Renewable biochar derived from mixed sewage sludge and pine sawdust for carbon dioxide capture

Carbon dioxide (CO 2 ) is the main anthropogenic greenhouse gas contributing to global warming. In this study, a series of KOH-modified biochars derived from feedstock mixtures (i.e., S3W7 biomass consisting of 70% pine sawdust and 30% sewage sludge; S5W5 biomass consisting of 50% pine sawdust and 50% sewage sludge) at different temperature (i.e., 600–800 °C) were prepared for evaluating CO 2 adsorption performance. The KOH-activated biochars prepared with S3W7 biomass displayed larger surface areas and micropore volumes compared to those of S5W5 biochars. In particular, the highest CO 2 adsorption capacity (177.1 mg/g) was observed on S3W7 biomass at 700 °C (S3W7–700K), due to the largest surface area (2623 m 2 /g) and the highest micropore volume (0.68 cm 3 /g). Furthermore, surface functional groups, hydrophobicity, and aromaticity of biochar and presence of hetero atoms (N) also were actively involved in CO 2 adsorption of biochar. In addition, in situ DRIFTS analysis advanced current understanding for the chemical sorption mechanisms by identifying the transformation composites of CO 2 on biochars, and characterizing the weakly adsorbed and newly formed mineral species (e.g., carbonates) during the CO 2 sorption process.
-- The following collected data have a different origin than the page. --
/-- Settles O26: the command is rejected, and its edge is the one without it that starts with ERR written. -/
theorem rejectedCommandChangesOnlyErr : Obligations.RejectedCommandChangesOnlyErr := by
  intro s hr hv herr
  obtain ⟨e, hcode, hs⟩ := step_of_commandError_ne_zero hr hv herr
  refine ⟨_, hs, by simp, ?_⟩
  rw [hcode, BitVec.ofNat_toNat, BitVec.setWidth_eq]
  exact step_setErr_withoutCommand hr e

/-- Settles O27, by what the edge presents: reset, no command or NOP, or another command. -/
theorem errReportsLastCommand : Obligations.ErrReportsLastCommand := by
  intro s
  obtain ⟨t, hs⟩ := exists_step_eq_next s
  refine ⟨t, hs, fun hr => ?_, fun hr hc => ?_, fun hr hv hnop => step_err_of_command hr hv hnop hs⟩
  · obtain rfl := step_unique (step_of_rst hr) hs
    simp
  · obtain rfl := step_unique (step_of_no_command_or_nop hr hc) hs
    simp

/-- Settles O43: the register on each field of `obs_s`; every other port is its register. -/
theorem observerPortsShowRegisters : Obligations.ObserverPortsShowRegisters :=
  fun s => ⟨⟨_, rfl, rfl, rfl, rfl, fun _ h => obsBits_extractLsb' s.lfsr h⟩, rfl, rfl, rfl, rfl, rfl, rfl, rfl⟩
end

section
/-! SUPPORT. Facts that the statements on 70_reset_and_hazards.md rest on: what a reset edge leaves and what it reads,
the edges that read neither key nor IV, and the run from a valid INIT to GENERATING. -/

namespace Sys2Proof.Machine

open Sys2Proof

/-! ### Reset edges (R240, R241) -/

theorem State.RegistersReset.advance {s : State} (h : s.RegistersReset) : s.advance.RegistersReset := by
  simpa [State.RegistersReset] using h

/-- R241: after Reset() STATUS reads 0x0000. -/
theorem State.RegistersReset.status_eq {s : State} (h : s.RegistersReset) : status s = 0#16 := by
  obtain ⟨-, -, -, hphase, hrc, herr, -, hzvalid, -⟩ := h
  simp only [status, ready, busy, hphase, hrc, herr, hzvalid]
  decide

/-- R240: of the state before a reset edge, the state after it has the later inputs only. -/
theorem State.resetRegisters_advance_congr {s t : State} (h : s.pending = t.pending) :
    s.resetRegisters.advance = t.resetRegisters.advance := by
  have hreset : s.resetRegisters = t.resetRegisters.setInputs s.pins s.pending := rfl
  rw [hreset, h]
  exact t.resetRegisters.advance_setInputs s.pins

/-! ### The inputs an edge does not read (R248) -/

/-- The same state with other values on the key and IV ports. -/
def State.withKeyAndIv (s : State) (key iv : BitVec 128) : State :=
  s.setInputs { s.pins with keyIn := key, ivIn := iv } s.pending

/-- The word of a GEN, and what it writes, come from the registers. -/
theorem State.afterGen_advance_setInputs (s : State) (p : Pins) :
    (s.setInputs p s.pending).afterGen.advance = s.afterGen.advance :=
  s.afterGen.advance_setInputs p

/-- 60_exceptions.md R212: a rejection is the edge's defaults and the autonomous round with ERR written, which read no
input. -/
theorem State.reject_advance_setInputs (s : State) (p : Pins) (e : ErrorKind) :
    ((s.setInputs p s.pending).reject e).advance = (s.reject e).advance :=
  (s.setErr e).beginEdge_autonomous_advance_setInputs p

/-- A rejection writes the code of its error, and nothing else of the error. -/
theorem State.reject_congr (s : State) {e f : ErrorKind} (h : e.code = f.code) : s.reject e = s.reject f := by
  simp only [State.reject, State.raise, State.setErr, h]
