-- ==== Sys2Proof/Machine/Access.lean ====
section
/-! DEFINITION. Memory accesses of a part: addresses, checks at the core, translation of loads, scratchpad
bytes, and the entries of the store queue (12 R242-R247, R253, R254; 11 R220-R228, R233). -/
namespace Sys2Proof.Machine

/-- The participating lanes and their global addresses. -/
abbrev Addrs := List (Nat × Dword)

/-! Addresses (R242). -/

def Cx.basePair (c : Cx) (f : Fields) : Dword := c.readS (f.a.toNat - 255) ++ c.readS (f.a.toNat - 256)
def offWord (f : Fields) : Dword := BitVec.ofInt 64 (offField f.x)

/-- Global contiguous form. -/
def Cx.contig (c : Cx) (f : Fields) (esize : Nat) : Addrs :=
  (lanesOf (c.activeLanes f)).map (fun l => (l, c.basePair f + offWord f + BitVec.ofNat 64 (l * esize)))

/-- Global lane-address form. -/
def Cx.laneAddrs (c : Cx) (f : Fields) : Addrs :=
  (lanesOf (c.activeLanes f)).map (fun l =>
    (l, (c.readV (f.a.toNat + 1) l ++ c.readV f.a.toNat l) + offWord f))

/-- Global scalar form: one access for $lane. -/
def Cx.scalarAddr (c : Cx) (f : Fields) : Addrs :=
  if c.activeLanes f = 0 then [] else [(c.lane, c.basePair f + offWord f)]

/-- Scratchpad offsets, computed exactly: contiguous, lane-address and scalar forms. -/
def Cx.spContig (c : Cx) (f : Fields) (esize : Nat) : List (Nat × Int) :=
  let b := (c.src .int false f.a.toNat 0 0).toInt + offField f.x
  (lanesOf (c.activeLanes f)).map (fun l => (l, b + (l * esize : Nat)))
def Cx.spLanes (c : Cx) (f : Fields) : List (Nat × Int) :=
  (lanesOf (c.activeLanes f)).map (fun l => (l, (c.src .int f.al f.a.toNat 0 l).toInt + offField f.x))
def Cx.spScalar (c : Cx) (f : Fields) : List (Nat × Int) :=
  if c.activeLanes f = 0 then [] else [(c.lane, (c.src .int false f.a.toNat 0 0).toInt + offField f.x)]

/-! Checks at the core (R245; 11 R220, R228). -/

/-- The trap of the earliest failing step over all lanes, with the address of the lowest lane failing it. -/
def earliest (l : List (Nat × Dword × Option (Nat × Byte))) : Option TrapInfo :=
  let bad := l.filterMap (fun x => x.2.2.map (fun y => (x.1, x.2.1, y.1, y.2)))
  match bad with
  | [] => none
  | b :: bs =>
    let step := bs.foldl (fun m x => min m x.2.2.1) b.2.2.1
    match bad.filter (fun x => x.2.2.1 = step) with
    | [] => none
    | x :: xs => some { cause := x.2.2.2, lanes := some (maskOf ((x :: xs).map (·.1))), addr := x.2.1 }

/-- A global range overlaps a range lock of the core (13 R278). -/
def lockedGlobal (k : Core) (asn : Nat) (va : Dword) (n : Nat) : Bool :=
  k.locks.any (fun x => !x.scratch && x.asn = asn && decide (x.base < va.toNat + n) && decide (va.toNat < x.base + x.len))

/-- An absolute SRAM range overlaps a range lock of the core. -/
def lockedSram (k : Core) (a n : Nat) : Bool :=
  k.locks.any (fun x => x.scratch && decide (x.base < a + n) && decide (a < x.base + x.len))

def Cx.globalTrap (c : Cx) (addrs : Addrs) (size align : Nat) : Option TrapInfo :=
  earliest (addrs.map (fun x => (x.1, x.2,
    (formCheck x.2 size align) <|> (if lockedGlobal c.k c.g.asn x.2 size then some (4, cLocked) else none))))

/-- The checks of R228 on one offset: step and cause. -/
def spCheck (k : Core) (g : Workgroup) (o : Int) (size align : Nat) : Option (Nat × Byte) :=
  if align != 0 && o % align != 0 then some (1, cMisaligned)
  else if o < 0 || (g.scratch : Int) < o + size then some (2, cScratch)
  else if lockedSram k (g.base + o.toNat) size then some (3, cLocked)
  else none

def Cx.spTrap (c : Cx) (offs : List (Nat × Int)) (size align : Nat) : Option TrapInfo :=
  earliest (offs.map (fun x => (x.1, BitVec.ofInt 64 x.2, spCheck c.k c.g x.2 size align)))

/-- Accesses of the workgroup from before its last barrier are not performed at .wg yet (19 R362): entries of its
waves' store queues, and loads that still wait for bytes or for a peer. -/
def Cx.fenced (c : Cx) : Bool :=
  c.g.fences.any (fun x =>
    match (if x.1 = c.slot then some c.w else getWave c.k x.1) with
    | some w => w.serial = x.2.1 && (w.queue.any (fun e => decide (e.seq < x.2.2)) ||
        w.loads.any (fun ld => decide (ld.seq < x.2.2) && ld.lanes.any LoadLane.out))
    | none => false)

/-- An acquire access of the part has not returned, or accesses from before a barrier are not performed: no later memory
instruction issues (R254; 19 R362). -/
def Cx.held (c : Cx) : Bool := c.p.holds.any (fun id => c.w.loads.any (fun ld => ld.id = id)) || c.fenced

/-! Ordering fields (R243). -/

def mmScope (f : Fields) : Nat := bits f.x 26 3
def mmFm (f : Fields) : Nat := bits f.x 29 3
/-- ACQ or REL of a load or store. -/
def mmOrd1 (f : Fields) : Bool := tbit f.x 25
/-- ORD of an atomic. -/
def mmOrd (f : Fields) : Nat := bits f.x 24 2
def mmType (f : Fields) : Nat := bits f.x 20 5

/-- The release scope of a store: its own, and that of an earlier `fence.rel` (R254, R255). -/
def Cx.release (c : Cx) (own : Option Nat) : Option Nat :=
  match own, c.p.relScope with
  | some a, some b => some (max a b)
  | some a, none => some a
  | none, b => b

/-! Flags (R246; 11 R224). -/

/-- Flag lanes: $resid, and m[FM] over the participating lanes. -/
def Cx.flag (c : Cx) (fm : Nat) (part flagged : Lanes) : Cx :=
  let c1 := { c with w := { c.w with resid := c.w.resid ||| flagged } }
  if fm = 0 then c1 else c1.writeM fm ((c1.readM fm &&& ~~~part) ||| flagged)

/-! Loads at issue. -/

/-- An address of a peer window (11 R218). -/
def isPeerVa (va : Dword) : Bool := decide (3 ≤ vaOwner va ∧ vaOwner va ≤ 6)

/-- The scope of an ordered access: .sys where it reaches a peer (R242; 19 R361). -/
def scopeFor (addrs : Addrs) (scope : Option Nat) : Option Nat :=
  if addrs.any (fun x => isPeerVa x.2) then scope.map (fun _ => 5) else scope

/-- What a load instruction asks. -/
structure LoadReq where
  dst : LoadDst
  regs : List Nat
  size : Nat
  acq : Option Nat := none
  fm : Nat := 0
  maySplit : Bool := false
  /-- It may hit the L1 and fill it; deterministic sums do not (11 R229). -/
  l1 : Bool := true
  const : Bool := false
  deriving DecidableEq, Repr

/-- What a load does at a page (11 R223). -/
def LoadDst.access (d : LoadDst) : Access := if d.isSum then .sumget else .load

/-- The value a lane receives for bytes that are not read: zeros, or nothing for a record. -/
def zeroBytes (dst : LoadDst) (size : Nat) : List Byte := if dst.isSum then [] else List.replicate size 0

/-- The freeze that failing lanes cause, after the instruction (11 R226, R238). -/
def freezeLanes (c : Cx) (access : Nat) (fails : List (Nat × Byte × Dword)) (s : State) : State :=
  match fails with
  | [] => s
  | x :: _ => freezeWave s c.core c.slot x.2.1
      (partFault c x.2.1 1 access (maskOf (fails.map (·.1))) x.2.2 0 (c.p.restart))

/-- A lane leaves the core. A peer load is sent (21 R384); a request that fails at once flags its lane. -/
def Cx.sendLane (c : Cx) (r : LoadReq) (id : Nat) (x : Nat × Dword) : Cx × LoadLane :=
  if !isPeerVa x.2 then (c, { lane := x.1, va := x.2 })
  else
    let base : LoadLane := { lane := x.1, va := x.2, arrived := true, missed := true }
    let op : PeerOp := if r.dst.isSum then .sumget else .load r.size
    match peerSend c.s c.g.asn c.g.region x.2 op (.load c.core c.slot id x.1) with
    | some (s, req) => ({ c with s := s }, { base with peer := some req })
    | none =>
      let c1 := c.part (fun q => { q with pstat := 0x47 })
      ({ c1 with s := peerRecord c1.s c.core c.slot cPeerFault 1 c.g.asn c.g.region x.2 c.g.launch c.g.id c.qmask (BitVec.ofNat 64 (2 ^ x.1)) },
       { base with fixed := some (zeroBytes r.dst r.size) })

/-- A request of an outbound entry that its peer has not answered yet changes bytes of a range (19 R356: until then it is
performed for no one). -/
def unanswered (s : State) (o : Outbound) (va : Dword) (n : Nat) : Bool :=
  s.peers.any (fun r => o.peers.contains r.id && meets (r.va.toNat, opWrites r.op) (va.toNat, n))

/-- A peer load of bytes that an older store or atomic of the core has on its way waits for it (R253; 19 R356). -/
def Cx.peerConflict (c : Cx) (addrs : Addrs) (n : Nat) : Bool :=
  addrs.any (fun x => isPeerVa x.2 && (c.w.queue.any (fun e => entryOverlaps e x.2 n) ||
    c.k.outbound.any (fun o => o.asn = c.g.asn && (entryOverlaps o.entry x.2 n || unanswered c.s o x.2 n))))

/-- The load that an instruction puts in flight, with its lanes as they left the core. -/
def Cx.loadOf (c : Cx) (r : LoadReq) (addrs : Addrs) (lanes : List LoadLane) : Load where
  id := c.k.nextLoad
  seq := c.w.seq
  dst := r.dst
  part := c.p.lanes
  regs := r.regs
  lanes := lanes
  acq := scopeFor addrs r.acq
  maySplit := r.maySplit
  fm := r.fm
  const := r.const
  size := r.size
  l1 := r.l1
  mask := maskOf (addrs.map (·.1))
  flagged := maskOf ((lanes.filter (fun l => l.fixed.isSome)).map (·.lane))
  cycle := c.cyc
  pc := c.p.pc
  restart := c.p.restart

/-- A load is in flight: its lanes leave the core. -/
def Cx.launchLoad (c : Cx) (r : LoadReq) (addrs : Addrs) : Cx :=
  let step (acc : Cx × List LoadLane) (x : Nat × Dword) : Cx × List LoadLane :=
    let y := acc.1.sendLane r c.k.nextLoad x
    (y.1, acc.2 ++ [y.2])
  let x := addrs.foldl step (c, [])
  { x.1 with k := { x.1.k with nextLoad := c.k.nextLoad + 1 }
             w := { x.1.w with seq := c.w.seq + 1, loads := x.1.w.loads ++ [c.loadOf r addrs x.2] } }

/-- A global load issues (R245, R247): the checks at the core, then it is in flight. -/
def Cx.issueLoad (c : Cx) (r : LoadReq) (addrs : Addrs) (align : Nat) : Effect :=
  if c.held || c.peerConflict addrs r.size then .stall .sync
  else match c.globalTrap addrs r.size align with
  | some t => .trap t
  | none =>
    if addrs.isEmpty then .next c
    else
      let d := c.launchLoad r addrs
      .next (if r.acq.isSome then d.part (fun p => { p with holds := c.k.nextLoad :: p.holds }) else d)

/-! The store queue (R253). -/

/-- Append an entry to the wave's store queue. -/
def Cx.push (c : Cx) (e : QEntry) : Cx :=
  { c with w := { c.w with queue := c.w.queue ++ [e], seq := c.w.seq + 1 } }

/-- An entry made by this part now. -/
def Cx.entry (c : Cx) (kind : QKind) (own : Option Nat) (fm : Nat) (addrs : Addrs) : QEntry where
  seq := c.w.seq
  part := c.p.lanes
  lane := c.lane
  mask := maskOf (addrs.map (·.1))
  kind := kind
  rel := scopeFor addrs (c.release own)
  fm := fm
  pc := c.p.pc

/-! Scratchpad bytes (11 R227, R228). -/

def Cx.spRead (c : Cx) (o : Int) (n : Nat) : List Byte := readBytes c.k.sram (c.g.base + o.toNat) n
def Cx.spBad (c : Cx) (o : Int) (n : Nat) : Bool := anyBad c.k.sramErr (c.g.base + o.toNat) n

/-- Write SRAM bytes; whole sectors get a valid check value (11 R237). -/
def sramWrite (k : Core) (a : Nat) (bs : List Byte) : Core :=
  { k with sram := writeBytes k.sram a bs, sramErr := clearBad k.sramErr a bs.length }

def Cx.spWrite (c : Cx) (o : Int) (bs : List Byte) : Cx := { c with k := sramWrite c.k (c.g.base + o.toNat) bs }

/-- The part's older loads have returned, and the wave's older queue entries have left (R254). -/
def Cx.releaseClear (c : Cx) : Bool := c.w.queue.isEmpty && !c.w.loads.any (fun ld => (ld.part &&& c.p.lanes) != 0)

/-- Older accesses of the part and older queue entries of the wave are performed at a scope (19 R356). -/
def Cx.performed (c : Cx) (scope : Nat) : Bool :=
  c.releaseClear && !c.fenced && (decide (scope ≤ 1) || !c.k.outbound.any (fun o => o.serial = c.w.serial))

/-- A scratchpad access that is a release of its own, or after a `fence.rel`, waits (R254, R255). -/
def Cx.releaseWaits (c : Cx) (own : Option Nat) : Bool :=
  match c.release own with
  | some scope => !c.performed scope
  | none => false

/-! Loaded values (R247, R249). -/

/-- Bytes of a TYPE's size code. -/
def szBytes (sz : Nat) : Nat := if sz = 0 then 4 else if sz ≤ 2 then 2 else 1

/-- The register value of loaded bytes. -/
def extend (sz : Nat) (bs : List Byte) : Word :=
  let v := ofBytes (bs.take (szBytes sz))
  if sz = 2 then BitVec.ofInt 32 (signed 16 v)
  else if sz = 4 then BitVec.ofInt 32 (signed 8 v)
  else BitVec.ofNat 32 v

/-- Registers of the element run alone. -/
def blkElems (bfmt : Nat) : Nat := [4, 8, 8, 2, 3, 4].getD bfmt 4
/-- Bytes per lane and alignment of a BFMT (R249; 11 R220). -/
def blkBytes (bfmt : Nat) : Nat := [16, 32, 32, 8, 12, 18].getD bfmt 16
def blkAlign (bfmt : Nat) : Nat := [16, 32, 32, 8, 4, 2].getD bfmt 16

/-- The registers that a block load writes in a lane, from its bytes; `old` is the scale register. -/
def blkRegs (bfmt spos : Nat) (bs : List Byte) (old : Word) : List Word :=
  let run := blkElems bfmt
  if bfmt < 3 then (List.range run).map (fun i => BitVec.ofNat 32 (field bs (4 * i) (4 * i + 3)))
  else
    let elems := ofBytes (bs.drop 2)
    (List.range run).map (fun i => BitVec.ofNat 32 (elems / 2 ^ (32 * i))) ++
      [putBits old (16 * spos) 16 (field bs 0 1)]

/-- The bytes that a block store writes from a lane's registers. -/
def blkStore (bfmt spos : Nat) (regs : List Word) : List Byte :=
  let run := blkElems bfmt
  let elems := regs.take run |>.foldr (fun w acc => w.toNat + 2 ^ 32 * acc) 0
  if bfmt < 3 then toBytes (blkBytes bfmt) elems
  else toBytes 2 (bits (regs.getD run 0) (16 * spos) 16) ++ toBytes (blkBytes bfmt - 2) elems

/-- Write one lane of a load into the wave (R247); a scalar result goes to every part that holds lanes of the one that
issued it (07 R116). The bytes of a texture or ray instruction go to its part's buffer. -/
def deliver (w : Wave) (ld : Load) (l : LoadLane) (bs : List Byte) : Wave :=
  let toParts (h : Part → Part) : Wave := { w with parts := updateWhere (fun p => (ld.part &&& p.lanes) != 0) h w.parts }
  let setS (r : Nat) (v : Word) (p : Part) : Part := { p with s := kset 0 p.s r v }
  match ld.dst with
  | .vec none _ _ => w
  | .vec (some r) sz tag => waveWriteV w r [(l.lane, extend sz bs)] (fun _ => tag)
  | .block r bfmt spos =>
    let old := kget 0 w.v (vKey (r + blkElems bfmt) l.lane)
    let vals := blkRegs bfmt spos bs old
    (List.range vals.length).foldl (fun w i =>
      waveWriteV w (r + i) [(l.lane, vals.getD i 0)] (fun _ => tagAny)) w
  | .scalar r sz => toParts (setS r (extend sz bs))
  | .sum r fmt rm fm =>
    let rec' := Ws.ofBytes bs
    let v := if bs.isEmpty then 0 else rec'.get fmt rm
    let st := if bs.isEmpty then 0x40 else rec'.status
    toParts (fun p =>
      let p1 := setS r v p
      if fm = 0 then p1 else { p1 with m := kset 0 p1.m fm st })
  | .atomV none => w
  | .atomV (some r) => waveWriteV w r [(l.lane, BitVec.ofNat 32 (ofBytes bs))] (fun _ => tagAny)
  | .atomS r => toParts (setS r (BitVec.ofNat 32 (ofBytes bs)))
  | .ack => w
  | .buffer =>
    let f : Fetch := if tbit ld.flagged l.lane then .flagged else .bytes bs
    toParts (fun p => { p with buffer := p.buffer ++ [(l.va, ld.size, f)] })

end Sys2Proof.Machine
end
This study may provide an insight into the research of CO 2 capture by identifying physical and chemical adsorption, and expand the effective utilization of natural biomass-based biochar for mitigation greenhouse gas emission. • Highly porous carbons derived form a mixed biomass of sewage sludge and pine sawdust. • S3W7–700K displayed high surface area up to 2623 m 2 /g. • S3W7–700K exhibited superior CO 2 adsorption capacity (177.1 mg/g). • In situ DRIFT spectroscopy revealed the importance of chemical adsorption. • It behaves perfect cyclic regeneration performance as high as 92% retention.